RECORDS PROVIDED -

-- ==== Sys2Proof/Certificates/Slice0/Obligations.lean ====
section
/-!
DEFINITION. Certificates/Slice0/Obligations.lean: the statements. Each says in its docstring which rules it follows, and where it
rests on a choice of the model. `Does c s P` says that the command `c` completes in the state `s`, with the commands that wait
unchanged, and that the device after it satisfies `P`.
-/
open Sys2Proof Sys2Proof.Machine

/-! ### The queue, the resets, the whole machine -/

/-- A step takes the command at the front of the queue and runs it on the state with the rest of the queue; an empty queue lets one
CLK_TIME cycle pass while `SYS_RST_N` is high (R139; the form of the queue is the model's own, log entry 6). -/
def Obligations.StepTakesTheFrontCommand : Prop :=
  (∀ (c : Instr) (rest : List Instr) (d : Dev),
    step { dev := d, pending := c :: rest } = exec c { dev := d, pending := rest }) ∧
  (∀ d : Dev, d.pins.sysRstN = true → step { dev := d, pending := [] } = .next { dev := Ops.timeTick d, pending := [] }) ∧
  (∀ d : Dev, d.pins.sysRstN = false → step { dev := d, pending := [] } = .next { dev := d, pending := [] })

/-- What reset leaves: no command waits, `SYS_RST_N` is high, every register field holds the reset value of its table, every counter is
zero, memory lists nothing and has its canonical form, the always-on blocks and the gates of `TOP_GATE_EN` are ON and every other gate is
off, every power domain is ON, no epoch exists (R419, R420, R427, R473). Where the spec gives no reset value the model names one (log
entries 1 and 2). -/
def Obligations.ResetLeaves : Prop :=
  State.reset.pending = [] ∧ Awake State.reset ∧ Safe State.reset ∧
  (∀ f : Fld, Ops.rd State.reset.dev f = f.rst) ∧ (∀ a : Nat, Ops.ctr State.reset.dev a = 0) ∧
  Memory.wf State.reset.dev.mem.cells = true ∧ (∀ a : Nat, Ops.byteGet State.reset.dev.mem.cells a = 0) ∧
  (∀ k : Nat, k < 24 → (Ops.gateOn State.reset.dev k = true ↔ k ∈ [0, 1, 2, 3, 17, 20, 23])) ∧
  (∀ k : Nat, k < 14 → Ops.domOn State.reset.dev k = true) ∧ State.reset.dev.epochs = [] ∧ State.reset.dev.units = []

/-- Every step keeps `Safe`: a device whose state is not specified stays in reset until the release (R515). -/
def Obligations.EveryStepKeepsSafe : Prop :=
  ∀ s t : State, Safe s → step s = .next t → Safe t

/-- The straps and the level of `SYS_RST_N` change only at the edges of `SYS_RST_N` and of VDD_AON, whatever is commanded; the release
latches its straps, and the AON reset returns them to their power-up value (R473, R515, R516). -/
def Obligations.StrapsAreLatchedAtTheRelease : Prop :=
  (∀ (c : Instr) (s t : State), exec c s = .next t → t.dev.straps ≠ s.dev.straps ∨ t.dev.pins.sysRstN ≠ s.dev.pins.sysRstN →
    (∃ rail, c = .sysRstAssert rail) ∨ (∃ x, c = .sysRstRelease x) ∨ c = .aonReset) ∧
  (∀ (x : Straps) (s : State), s.dev.pins.sysRstN = false →
    Does (.sysRstRelease x) s fun d => d.straps = x ∧ d.pins.sysRstN = true ∧ d.pins.railLost = false) ∧
  (∀ (x : Straps) (s : State), s.dev.pins.sysRstN = true → Does (.sysRstRelease x) s fun d => d = s.dev)

/-- While `SYS_RST_N` is low every command but the edges of the resets, the readiness of the clock sources and the TAP's scans leaves the
device as it is (R473; that an event which cannot happen in reset is ignored is the model's choice, log entry 11). -/
def Obligations.ResetHoldsTheDevice : Prop :=
  ∀ (c : Instr) (s : State), s.dev.pins.sysRstN = false → s.dev.pins.railLost = false → actsInReset c = false →
    exec c s = .next s

/-- On a device that runs every command completes and leaves the commands that wait as they are. -/
def Obligations.EveryCommandCompletes : Prop :=
  ∀ (c : Instr) (s : State), Awake s → ∃ t : State, exec c s = .next t ∧ t.pending = s.pending

/-- The only stop is that of a device whose rail has fallen while `SYS_RST_N` was high: its state is not specified (R515), and every
command stops by that name but the edges of the resets, which complete on every device. -/
def Obligations.OnlyALostRailStops : Prop :=
  (∀ (c : Instr) (s : State), resetEdge c = true → ∃ t : State, exec c s = .next t ∧ t.pending = s.pending) ∧
  (∀ (c : Instr) (s : State), resetEdge c = false → (s.dev.pins.railLost = true ↔ exec c s = .fault .railUnspecified)) ∧
  (∀ (c : Instr) (s : State) (r : Refusal), exec c s ≠ .refused r)

/-! ### The register bus -/

/-- A write by access code (R5, R9, R285), under each of the three commands that write a register: a RW field takes the written value
unless the register's ranges refuse it, a W1C field loses the bits written as 1, a WO field takes the value, a RO or RC field keeps its
value; an RWS field keeps its value and its shadow takes the written one, unless the ranges refuse it; no other field, no other shadow and
nothing else of the device changes, but for `HANDOVER_STALL`, which counts a write of an RWS register that was stalled (R285). `homeFld` is
the copy of the field that the function and the select registers name. Registers with an effect of their own (`ownEffect`) are shut out
here. A write of a field that a VF's window does not let it write is ignored (R504, R505). -/
def Obligations.RegisterWriteFollowsItsAccessCodes : Prop :=
  (∀ (c : Instr) (s : State) (fn : Fn) (addr : Nat) (data : Word) (a copy : Nat) (stall : Bool),
    (stall = false ∧ (c = .registerWrite fn addr data ∨ c = .gatedBlockAccess fn addr (some data))) ∨ c = .rwsWrite fn addr ⟨data, stall⟩ →
    Awake s → Ops.locate s.dev fn addr = .reg a copy → 0 < fn.val → fn.val < 64 → Ops.vfReadOnly a = true →
    Arrives s.dev fn a true → Does c s fun d => d = s.dev) ∧
  ∀ (c : Instr) (s : State) (fn : Fn) (addr : Nat) (data : Word) (a copy : Nat) (r : Row) (stall : Bool),
    (stall = false ∧ (c = .registerWrite fn addr data ∨ c = .gatedBlockAccess fn addr (some data))) ∨ c = .rwsWrite fn addr ⟨data, stall⟩ →
    Awake s → Ops.locate s.dev fn addr = .reg a copy → ¬(0 < fn.val ∧ fn.val < 64 ∧ Ops.vfReadOnly a = true) →
    Arrives s.dev fn a true → ownEffect a = false → Ops.rowAt a = some r →
    Does c s fun d =>
      (∀ g ∈ r.flds,
        let f := Ops.homeFld s.dev a copy (.at a g.lo g.w g.rst)
        let v := Ops.bits data.toNat g.lo g.w
        Ops.rd d f = (match g.acc with
          | .rw => if Ops.takes g.ok g.w v then Ops.landing g.ok v else Ops.rd s.dev f
          | .w1c => (Ops.rd s.dev f - (Ops.rd s.dev f &&& v)) % 2 ^ g.w
          | .wo => v
          | _ => Ops.rd s.dev f) ∧
        Ops.find? d.shadow f.key = (if g.acc = .rws ∧ Ops.takes g.ok g.w v = true then some v else Ops.find? s.dev.shadow f.key)) ∧
      RegsKept s.dev d (r.flds.map fun g => (Ops.homeFld s.dev a copy (.at a g.lo g.w g.rst)).key) ∧
      (∀ k, k ∉ (r.flds.map fun g => (Ops.homeFld s.dev a copy (.at a g.lo g.w g.rst)).key) →
        Ops.find? d.shadow k = Ops.find? s.dev.shadow k) ∧
      Ops.ctr d Ctr.grfHandoverStall = (Ops.ctr s.dev Ctr.grfHandoverStall +
        Ops.b2n (stall && r.flds.any fun g => g.acc == .rws)) % 2 ^ 64 ∧
      CtrsKept s.dev d [Ctr.grfHandoverStall] ∧
      { d with regs := s.dev.regs, shadow := s.dev.shadow, ctrs := s.dev.ctrs } = s.dev

/-- A read by access code (R5, R285), under each of the two commands that read a register in this way: the word returned holds, in the bits
of each field that is kept as a field (not one that the device computes from its state), zero for a WO field, the value written last for an
RWS field, and the current value for the rest; an RC field is zero afterwards, unless the device is frozen (R491); no other field and
nothing else of the device changes. Counters and pairs read as counters, the mailbox word that a read frees and the dump port have
statements of their own. -/
def Obligations.RegisterReadFollowsItsAccessCodes : Prop :=
  ∀ (c : Instr) (s : State) (fn : Fn) (addr a copy : Nat) (r : Row),
    c = .rcRead fn addr ∨ c = .gatedBlockAccess fn addr none →
    Awake s → Ops.locate s.dev fn addr = .reg a copy → Arrives s.dev fn a false → Ops.rowAt a = some r →
    Ops.latched a = false → Ops.latched (a - 4) = false → Ops.viewWord s.dev a = none →
    ¬(0xC02000 ≤ a ∧ a < 0xC02400 ∧ a % 16 = 12) → a ≠ 0x1600038 →
    Does c s fun d =>
      (∃ v, d.out = .read fn addr (some v) :: s.dev.out ∧ ∀ g ∈ r.flds,
        let f := Ops.homeFld s.dev a copy (.at a g.lo g.w g.rst)
        (Ops.viewFlds s.dev a).find? (fun p => p.1 == g.lo) = none →
        Ops.bits v g.lo g.w = (match g.acc with
          | .wo => 0
          | .rws => Ops.shd s.dev f
          | _ => Ops.rd s.dev f) % 2 ^ g.w) ∧
      (∀ g ∈ r.flds, g.acc = .rc → Ops.rd s.dev Reg.lpeFreezeStatState = 0 →
        Ops.rd d (Ops.homeFld s.dev a copy (.at a g.lo g.w g.rst)) = 0) ∧
      RegsKept s.dev d ((r.flds.filter fun g => g.acc == .rc).map fun g => (Ops.homeFld s.dev a copy (.at a g.lo g.w g.rst)).key) ∧
      (Ops.rd s.dev Reg.lpeFreezeStatState ≠ 0 → d.regs = s.dev.regs) ∧ { d with regs := s.dev.regs, out := s.dev.out } = s.dev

YOUR INSTRUCTIONS -
Please reproduce the lines from the line with "unchanged, and that" to the line with "def Obligations.StepTakesTheFrontCommand : Prop", both ends included, exactly as they appear above.

EXERCISE ANSWER -
unchanged, and that the device after it satisfies `P`.
-/
open Sys2Proof Sys2Proof.Machine

/-! ### The queue, the resets, the whole machine -/

/-- A step takes the command at the front of the queue and runs it on the state with the rest of the queue; an empty queue lets one
CLK_TIME cycle pass while `SYS_RST_N` is high (R139; the form of the queue is the model's own, log entry 6). -/
def Obligations.StepTakesTheFrontCommand : Prop :=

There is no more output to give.